Su móvil llevaba semanas apagado. Así Pete no podría utilizar el sentimiento de culpa de Rachel o incluso a su madre y hermana para conseguir lo que quería. Tenía que aprender a sobrevivir sola, sin tener que ver que su familia quería a Pete más de lo que la quería a ella.

–¿Estás bien? –escuchó una voz a su espalda–. ¿La llave no entra en la cerradura?

Rachel se sobresaltó. Aunque Pete solo la había pegado una vez antes de que lo dejase, eso había despertado una reacción nerviosa que aún no había aprendido a controlar.

Después de respirar profundamente, se volvió para mirar a una bonita morena con esa figura delgada que una vez Rachel se había matado de hambre para conseguir.

Aparte de su prima Suzie, que se había encargado de conseguirle una nueva identidad, dos pasaportes con nombres diferentes y le había dado miles de dólares que Pete no podría reclamar, los empleados del resort eran las únicas personas en las que podía confiar.

–Estoy bien, Monika –respondió, quitándose las botas de esquí.

Monika le había llevado el almuerzo.
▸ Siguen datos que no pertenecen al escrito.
/-- A JRST function whose gate is open is its effect at E. -/
theorem jrstOp_open {cls : JrstClass} {fn : AcNum} {act : VAddr → M Unit} (ho : cls.allows s = true) :
    jrstOp cls fn m act s = (ea m >>= act) s := by
  rw [run_bind]
  cases h1 : ea m s with
  | ok e s1 => exact jrstOp_run h1 ho
  | error a u => simp only [jrstOp, run_bind, h1]

theorem modeKept_jrstOp {cls : JrstClass} {fn : AcNum} {act : VAddr → M Unit} (ho : cls.allows s = true)
    (ha : ∀ e, KeepsMode (act e)) (h : finish (jrstOp cls fn m act) s = .next t) (hok : t.report = .ok) :
    ModeKept s t :=
  modeKept_of_finish (.bind (.of_frames (Frames.ea m)) ha) ((finish_congr (jrstOp_open ho)).symm.trans h) hok

/-- JEN with the I/O privilege. -/
theorem jenOp_open (ho : s.mayIo = true) :
    jenOp m s = (eaFull m >>= fun r => flagsWord 0o12 m r >>= fun w =>
      dismiss >>= fun _ => restoreFlpc (lh w) r.addr) s := by
  rw [run_bind]
  cases h1 : eaFull m s with
  | ok r s1 => simp only [jenOp, run_bind, h1, run_getS, run_ite, ((Frames.eaFull m).ok h1).mayIo, ho, if_true]
  | error a u => simp only [jenOp, run_bind, h1]

theorem modeKept_jen (ho : s.mayIo = true) (h : finish (jenOp m) s = .next t) (hok : t.report = .ok) : ModeKept s t :=
  modeKept_of_finish
    (.bind (.of_frames (Frames.eaFull m)) fun _ => .bind (.flagsWord _ m _) fun _ =>
      .bind .dismiss fun _ => .restoreFlpc _ _)
    ((finish_congr (jenOp_open ho)).symm.trans h) hok

end

/-- Settles O23: the guard of `modeKept_setNewflags`, which each restore applies after operations that change no flag. -/
theorem restoreKeepsUserMode : Obligations.RestoreKeepsUserMode := by
  refine ⟨fun w s hu => modeKept_setNewflags w s hu, ?instructions⟩
  intro m s t hu _ h hok
  rcases h with h | h | ⟨hio, h⟩ | ⟨hex, h⟩
  · exact modeKept_of_finish (KeepsMode.jrstfOp m) h hok hu
  · exact modeKept_jrstOp (cls := .unrestricted) rfl KeepsMode.xjrstf h hok hu
  · exact modeKept_jen hio h hok hu
  · exact modeKept_jrstOp (cls := .exec) hex KeepsMode.xjen h hok hu

end Sys2Proof.Machine
end

section
/-! SUPPORT. The instructions that are the MUUO of their own word without their privilege or under the other discipline
(41_byte_double.md sections 1 and 2; 45_shift_jump.md sections 1, 3 and 4; 49_io.md section 1, R1100; 60_exceptions.md section
7, R1256). -/

namespace Sys2Proof.Machine

open Sys2Proof Sys2Proof.Statements

/-! ### The gates closed -/

section
variable {s s1 : State} {op : BitVec 9} {ac fn : AcNum} {m : EaField} {e : VAddr} {act : VAddr → M Unit}

/-- A JRST function whose gate is closed is the MUUO of its AC field (R673). -/
theorem jrstOp_denied {cls : JrstClass} (h1 : ea m s = .ok e s1) (hc : cls.allows s = false) :
    jrstOp cls fn m act s = muuoSeq 0o254 fn e s1 := by
  have fr := (Frames.ea m).ok h1
  cases cls with
  | unrestricted => exact nomatch hc
  | exec =>
    have hc : s.mayExec = false := hc
    simp only [jrstOp, run_bind, h1, run_getS, run_ite, fr.mayExec, hc, Bool.false_eq_true, if_false]
  | uio =>
    have hc : s.mayIo = false := hc
    simp only [jrstOp, run_bind, h1, run_getS, run_ite, fr.mayIo, hc, Bool.false_eq_true, if_false]

theorem jenOp_denied (h1 : ea m s = .ok e s1) (hc : s.mayIo = false) :
    jenOp m s = muuoSeq 0o254 0o12 e s1 := by
  obtain ⟨r, u, hr, hu⟩ := bind_ok h1
  cases hu
  simp only [jenOp, run_bind, hr, run_getS, run_ite, ((Frames.eaFull m).ok hr).mayIo, hc, Bool.false_eq_true, if_false]

theorem xctrOp_denied {inhibits : Bool} (h1 : ea m s = .ok e s1) (hc : s.cfg.its = false ∨ s.mayExec = false) :
    xctrOp op inhibits ac m s = muuoSeq op ac e s1 := by
  have fr := (Frames.ea m).ok h1
  have hgate : ¬ (s.cfg.its && s.mayExec) = true := by
    rcases hc with h | h <;> simp [h]
  simp only [xctrOp, run_bind, h1, run_getS, run_ite, fr.cfg, fr.mayExec, if_neg hgate]

/-- An I/O-class instruction of the other discipline is the MUUO of its opcode, privilege or not (R331, R1100). -/
theorem gatedIo_refused {its : Bool} (h1 : ea m s = .ok e s1) (hi : s.cfg.its ≠ its) :
    gatedIo its op ac m act s = muuoSeq op ac e s1 := by
  by_cases hm : s.mayIo = true
  · simp only [gatedIo, ioOp_run hm h1, run_bind, run_getS, run_ite, ((Frames.ea m).ok h1).cfg, hi, if_false]
  · exact ioOp_denied (Bool.eq_false_iff.mpr hm) h1

theorem mapOp_refused (h1 : ea m s = .ok e s1) (hi : s.cfg.its = true) : mapOp ac m s = muuoSeq 0o257 ac e s1 := by
  simp only [mapOp, run_bind, h1, run_getS, run_ite, ((Frames.ea m).ok h1).cfg, hi, if_true]

theorem muuoOp_eq (h1 : ea m s = .ok e s1) (hop : op ≠ 0) : muuoOp op ac m s = muuoSeq op ac e s1 :=
  muuoOp_run h1 fun h => hop h.2

/-! ### The instructions of one discipline -/

theorem exec_circ_refused (h1 : ea m s = .ok e s1) (hi : s.cfg.its = false) :
    exec (.circ ac m) s = finish (muuoSeq 0o247 ac e) s1 := by
  change finish (if s.cfg.its then _ else _) s = _
  rw [hi, if_neg Bool.false_ne_true]
  exact finish_congr (muuoOp_eq h1 (by decide))

theorem exec_xjrst_refused (h1 : ea m s = .ok e s1) (hx : s.cfg.hasXjrst = false) :
    exec (.xjrst m) s = finish (muuoSeq 0o254 0o15 e) s1 := by
  change finish (if s.cfg.hasXjrst then _ else _) s = _
  rw [hx, if_neg Bool.false_ne_true]
  exact finish_congr (muuoOp_eq h1 (by decide))

end

/-- The I/O-class instructions of one discipline. -/
theorem exec_gatedForms_io (ac : AcNum) (m : EaField) (s : State) : ∀ p ∈ gatedForms.drop 2,
    ∃ op c act, encode (p.1 ac m) = [pack op c m] ∧ exec (p.1 ac m) s = finish (gatedIo p.2 op c m act) s := by
  intro p hp
  fin_cases hp <;> exact ⟨_, _, _, rfl, rfl⟩

section
variable {s s1 : State} {ac : AcNum} {m : EaField} {e : VAddr}

/-- An instruction of one discipline under the other is the MUUO of its own opcode and AC field. -/
theorem exec_gatedForms_refused (h1 : ea m s = .ok e s1) : ∀ p ∈ gatedForms, s.cfg.its ≠ p.2 →
    ∃ op c, encode (p.1 ac m) = [pack op c m] ∧ exec (p.1 ac m) s = finish (muuoSeq op c e) s1 := by
  intro p hp hi
  have htable : gatedForms = (.circ, true) :: (.map, false) :: gatedForms.drop 2 := rfl
  rw [htable, List.mem_cons, List.mem_cons] at hp
  obtain rfl | rfl | hp := hp
  · exact ⟨_, _, rfl, exec_circ_refused h1 (Bool.eq_false_iff.mpr hi)⟩
  · exact ⟨_, _, rfl, finish_congr (mapOp_refused h1 (Bool.not_eq_false _ ▸ hi))⟩
  · obtain ⟨op, c, act, henc, hexec⟩ := exec_gatedForms_io ac m s p hp
    exact ⟨op, c, henc, hexec.trans (finish_congr (gatedIo_refused h1 hi))⟩

end

/-! ### The opcodes 0o700 to 0o777 (R1100) -/

section
variable {i : Instr} {op op' : BitVec 9} {ac ac' : AcNum} {m m' : EaField} {s : State}

theorem ioOp_of_pack {act : VAddr → M Unit} (h : [pack op' ac' m'] = [pack op ac m])
    (hexec : exec i s = finish (ioOp op' ac' m' act) s) : ∃ act, exec i s = finish (ioOp op ac m act) s := by
  obtain ⟨rfl, rfl, rfl⟩ := pack_inj (List.singleton_inj.mp h)
  exact ⟨act, hexec⟩

theorem not_io_of_pack (h : [pack op' ac' m'] = [pack op ac m]) (hop : op'.toNat < 0o700) : ¬ 0o700 ≤ op.toNat := by
  obtain ⟨rfl, -, -⟩ := pack_inj (List.singleton_inj.mp h)
  exact Nat.not_le.mpr hop

/-- An instruction of these opcodes is a monitor UUO or of the I/O class. -/
theorem exec_io_opcodes (h : encode i = [pack op ac m]) (hop : 0o700 ≤ op.toNat) :
    i = .muuo op ac m ∨ ∃ act, exec i s = finish (ioOp op ac m act) s := by
  cases i with
  | muuo =>
    obtain ⟨rfl, rfl, rfl⟩ := pack_inj (List.singleton_inj.mp h)
    exact .inl rfl
  | aprid | wrapr | rdapr | conszapr | consoapr | wrpi | rdpi | conszpi | consopi | clrcsh | rdubr | clrpt | wrubr
  | wrebr | rdebr | rdspb | rdcsb | rdpur | rdcstm | wrspb | wrcsb | wrpur | wrcstm | rdtim | wrtim | sdbr1 | sdbr2
  | sdbr3 | sdbr4 | ldbr1 | ldbr2 | ldbr3 | ldbr4 | spm | lpmr | rdint | wrint | rdhsb | wrhsb | umove | umovem | tioe
  | tion | rdio | wrio | bsio | bcio | tioeb | tionb | rdiob | wriob | bsiob | bciob | bltbu | bltub | iordi | iowri
  | iordq | iowrq | iord | iowr | iordbi | iowrbi | iordbq | iowrbq | iordb | iowrb => exact .inr (ioOp_of_pack h rfl)
  | cmpsl | cmpse | cmpsle | edit | cmpsge | cmpsn | cmpsg | cvtdbo | cvtdbt | cvtbdo | cvtbdt | movso | movst
  | movslj | movsrj => exact absurd h (two_words_ne_one _ _ _)
  | _ => exact absurd hop (not_io_of_pack h (by decide))

/-- Without the I/O privilege such an instruction is the MUUO of its own word. -/
theorem exec_io_denied {s1 : State} {e : VAddr} (henc : encode i = [pack op ac m]) (hop : 0o700 ≤ op.toNat)
    (hm : s.mayIo = false) (h1 : ea m s = .ok e s1) : exec i s = finish (muuoSeq op ac e) s1 := by
  obtain rfl | ⟨act, hexec⟩ := exec_io_opcodes (s := s) henc hop
  · refine finish_congr (muuoOp_eq h1 ?_)
    rintro rfl
    exact absurd hop (by decide)
  · exact hexec.trans (finish_congr (ioOp_denied hm h1))

end

/-! ### The statement -/

/-- Settles O24: each closed gate by its lemma, the opcodes 0o700 to 0o777 by `exec_io_denied`. -/
theorem privilege : Obligations.Privilege := by
  refine ⟨?xjrst, ?gated, ?io, ?jrstIo, ?xctr, ?jrstExec⟩
  case xjrst =>
    intro m s s1 e hi hx h1
    exact exec_xjrst_refused h1 (by simp [Config.hasXjrst, hi, hx])
  case gated =>
    intro p hp op c ac m s s1 e hi henc h1
    obtain ⟨op', c', henc', hexec⟩ := exec_gatedForms_refused (ac := ac) h1 p hp hi
    obtain ⟨rfl, rfl, -⟩ := pack_inj (List.singleton_inj.mp (henc.symm.trans henc'))
    exact hexec
  case io =>
    intro i op ac m s s1 e henc hop hm h1
    exact exec_io_denied henc hop hm h1
  case jrstIo =>
    intro p hp m s s1 e hm h1
    fin_cases hp
    · exact finish_congr (jrstOp_denied (cls := .uio) h1 hm)
    · exact finish_congr (jenOp_denied h1 hm)
  case xctr =>
    intro p hp ac m s s1 e hc h1
    fin_cases hp
    · exact finish_congr (xctrOp_denied h1 hc)
    · exact finish_congr (xctrOp_denied h1 hc)
  case jrstExec =>
    intro p hp m s s1 e hm h1
    have hden (fn : AcNum) (act : VAddr → M Unit) : jrstOp .exec fn m act s = muuoSeq 0o254 fn e s1 :=
      jrstOp_denied h1 hm
    fin_cases hp <;> exact finish_congr (hden _ _)

end Sys2Proof.Machine
end

section
/-! SUPPORT. The functions of 0o700 to 0o702: the whole next state, and the words bit by bit (49_io.md sections 2 to 5 and 7,
R1101 to R1144; 10_state.md sections 6 to 8). -/

namespace Sys2Proof.Machine

open Sys2Proof Sys2Proof.Statements

/-! ### I/O-class operations whose gates are open -/

/-- An I/O-class operation under an optional gate. -/
def ioGatedOp : Option Bool → BitVec 9 → AcNum → EaField → (VAddr → M Unit) → M Unit
  | none => ioOp
  | some its => gatedIo its

section
variable {s s1 t : State} {gate : Option Bool} {op : BitVec 9} {ac : AcNum} {m : EaField} {e : VAddr}
  {act : VAddr → M Unit}

theorem ioGatedOp_run (hm : s.mayIo = true) (hg : ∀ b, gate = some b → s.cfg.its = b) (h1 : ea m s = .ok e s1) :
    ioGatedOp gate op ac m act s = act e s1 := by
  cases gate with
  | none => exact ioOp_run hm h1
  | some its => exact gatedIo_run hm (hg its rfl) h1

theorem ioGatedOp_finish (hm : s.mayIo = true) (hg : ∀ b, gate = some b → s.cfg.its = b) (h1 : ea m s = .ok e s1)
    (ha : act e s1 = .ok () t) : finish (ioGatedOp gate op ac m act) s = .next t :=
  finish_of_ok ((ioGatedOp_run hm hg h1).trans ha)

theorem storeReg_run {f : State → Word} (h : wrE e (f s) s = .ok () t) : storeReg f e s = .ok () t := by
  simp only [storeReg, run_bind, run_getS, h]

theorem loadReg_run {f : Word → State → State} {w : Word} (h : rdE e s = .ok w t) :
    loadReg f e s = .ok () (f w t) := by
  simp only [loadReg, run_bind, h, run_modS]

/-- CONSZ or CONSO as `zero` says. -/
theorem statusTest_run (status : State → Half) (zero : Bool) (e : VAddr) (s : State) :
    (if zero then consz status else conso status) e s =
      .ok () (if (status s &&& e == 0) = zero then s.setPc (s.pc + 1) else s) := by
  cases zero
  · simp only [conso, run_bind, run_getS, run_skipIf, bne, Bool.false_eq_true, if_false, Bool.not_eq_true']
  · simp only [consz, run_bind, run_getS, run_skipIf, if_true]

end

/-! ### The tables of functions -/

section
variable (m : EaField) (s : State)

theorem exec_registerReads : ∀ p ∈ registerReads, ∃ op ac,
    exec (p.1 m) s = finish (ioGatedOp p.2.1 op ac m (storeReg p.2.2)) s := by
  intro p hp
  fin_cases hp <;> exact ⟨_, _, rfl⟩

theorem exec_registerLoads : ∀ p ∈ registerLoads, ∃ op ac,
    exec (p.1 m) s = finish (ioGatedOp p.2.1 op ac m (loadReg p.2.2)) s := by
  intro p hp
  fin_cases hp <;> exact ⟨_, _, rfl⟩

theorem exec_addressFunctions : ∀ p ∈ addressFunctions, ∃ op ac act,
    exec (p.1 m) s = finish (ioGatedOp p.2.1 op ac m act) s ∧ ∀ e t, act e t = .ok () (p.2.2 e t) := by
  intro p hp
  fin_cases hp <;> exact ⟨_, _, _, rfl, fun _ _ => rfl⟩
Jami y Max llegaron poco después para escuchar historias sobre su vida como la esposa de una celebridad en Hollywood. Y Rachel las contaba, aunque quería olvidarlas, porque todos ellos estaban arriesgando por ella su puesto de trabajo.

Desde la terraza, Armand miraba a la mujer que estaba hablando, con tres miembros del servicio del resort escuchándola con adoración, como si fuera una afable duquesa. La había visto intentando esquiar, fingiendo no saber hacerlo para sujetar la mano de su guapo instructor.

Había conocido a mujeres como ella antes y las despreciaba. Odiaba que usaran su belleza y sus trucos femeninos para ser siempre el centro de atención. Y ella lo hacía bien; su dulce voz combinada con esos ojos de cervatillo y una sonrisa tan grande como Texas eran un cóctel letal para los más ingenuos.

Qué pena para Rachel Rinaldi, la infame esposa del doctor Pete, presentador de un famoso programa de televisión, que él supiera lo bajo que podía caer alguien cuando la burbuja de la fama se rompía.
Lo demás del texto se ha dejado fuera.